(Given entries begins)

/-! ### State.setLane -/

@[simp] theorem State.setLane_pending {b l v} : (s.setLane b l v).pending = s.pending := rfl
@[simp] theorem State.setLane_clk {b l v} : (s.setLane b l v).clk = s.clk := rfl
@[simp] theorem State.setLane_sync {b l v} : (s.setLane b l v).sync = s.sync := rfl
@[simp] theorem State.setLane_regs {b l v} : (s.setLane b l v).regs = s.regs := rfl
@[simp] theorem State.setLane_live {b l v} : (s.setLane b l v).live = s.live := rfl
@[simp] theorem State.setLane_staged {b l v} : (s.setLane b l v).staged = s.staged := rfl
@[simp] theorem State.setLane_shadows {b l v} : (s.setLane b l v).shadows = s.shadows := rfl
@[simp] theorem State.setLane_units {b l v} : (s.setLane b l v).units = s.units := rfl
@[simp] theorem State.setLane_due {b l v} : (s.setLane b l v).due = s.due := rfl
@[simp] theorem State.setLane_out {b l v} : (s.setLane b l v).out = s.out := rfl
@[simp] theorem State.setLane_mem {b l v} : (s.setLane b l v).mem = s.mem := rfl
@[simp] theorem State.setLane_dram {b l v} : (s.setLane b l v).dram = s.dram := rfl
@[simp] theorem State.setLane_cores {b l v} : (s.setLane b l v).cores = s.cores := rfl
@[simp] theorem State.setLane_dies {b l v} : (s.setLane b l v).dies = s.dies := rfl
@[simp] theorem State.setLane_flt {b l v} : (s.setLane b l v).flt = s.flt := rfl
@[simp] theorem State.setLane_hitch {b l v} : (s.setLane b l v).hitch = s.hitch := rfl
@[simp] theorem State.setLane_groom {b l v} : (s.setLane b l v).groom = s.groom := rfl
@[simp] theorem State.setLane_therm {b l v} : (s.setLane b l v).therm = s.therm := rfl
@[simp] theorem State.setLane_power {b l v} : (s.setLane b l v).power = s.power := rfl
@[simp] theorem State.setLane_sec {b l v} : (s.setLane b l v).sec = s.sec := rfl
@[simp] theorem State.setLane_link {b l v} : (s.setLane b l v).link = s.link := rfl
@[simp] theorem State.setLane_snap {b l v} : (s.setLane b l v).snap = s.snap := rfl
@[simp] theorem State.setLane_stb {b l v} : (s.setLane b l v).stb = s.stb := rfl
@[simp] theorem State.setLane_bln {b l v} : (s.setLane b l v).bln = s.bln := rfl
@[simp] theorem State.setLane_edu {b l v} : (s.setLane b l v).edu = s.edu := rfl
@[simp] theorem State.setLane_drg {b l v} : (s.setLane b l v).drg = s.drg := rfl
@[simp] theorem State.setLane_las {b l v} : (s.setLane b l v).las = s.las := rfl
@[simp] theorem State.setLane_cal {b l v} : (s.setLane b l v).cal = s.cal := rfl
@[simp] theorem State.setLane_fab {b l v} : (s.setLane b l v).fab = s.fab := rfl
@[simp] theorem State.setLane_pci {b l v} : (s.setLane b l v).pci = s.pci := rfl
@[simp] theorem State.setLane_mgmt {b l v} : (s.setLane b l v).mgmt = s.mgmt := rfl
@[simp] theorem State.setLane_rein {b l v} : (s.setLane b l v).rein = s.rein := rfl
@[simp] theorem State.setLane_sup {b l v} : (s.setLane b l v).sup = s.sup := rfl
@[simp] theorem State.setLane_toIssue {b l v} : (s.setLane b l v).toIssue = s.toIssue := rfl
@[simp] theorem State.setLane_freeCount {b l v} : (s.setLane b l v).freeCount = s.freeCount := rfl
@[simp] theorem State.setLane_nextId {b l v} : (s.setLane b l v).nextId = s.nextId := rfl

(Given entries ends)

How to complete this task: Reproduce exactly the lines that run from the start of the records to the line with "s.units := rfl", both included.

Written answer:
/-! ### State.setLane -/

@[simp] theorem State.setLane_pending {b l v} : (s.setLane b l v).pending = s.pending := rfl
@[simp] theorem State.setLane_clk {b l v} : (s.setLane b l v).clk = s.clk := rfl
@[simp] theorem State.setLane_sync {b l v} : (s.setLane b l v).sync = s.sync := rfl
@[simp] theorem State.setLane_regs {b l v} : (s.setLane b l v).regs = s.regs := rfl
@[simp] theorem State.setLane_live {b l v} : (s.setLane b l v).live = s.live := rfl
@[simp] theorem State.setLane_staged {b l v} : (s.setLane b l v).staged = s.staged := rfl
@[simp] theorem State.setLane_shadows {b l v} : (s.setLane b l v).shadows = s.shadows := rfl
@[simp] theorem State.setLane_units {b l v} : (s.setLane b l v).units = s.units := rfl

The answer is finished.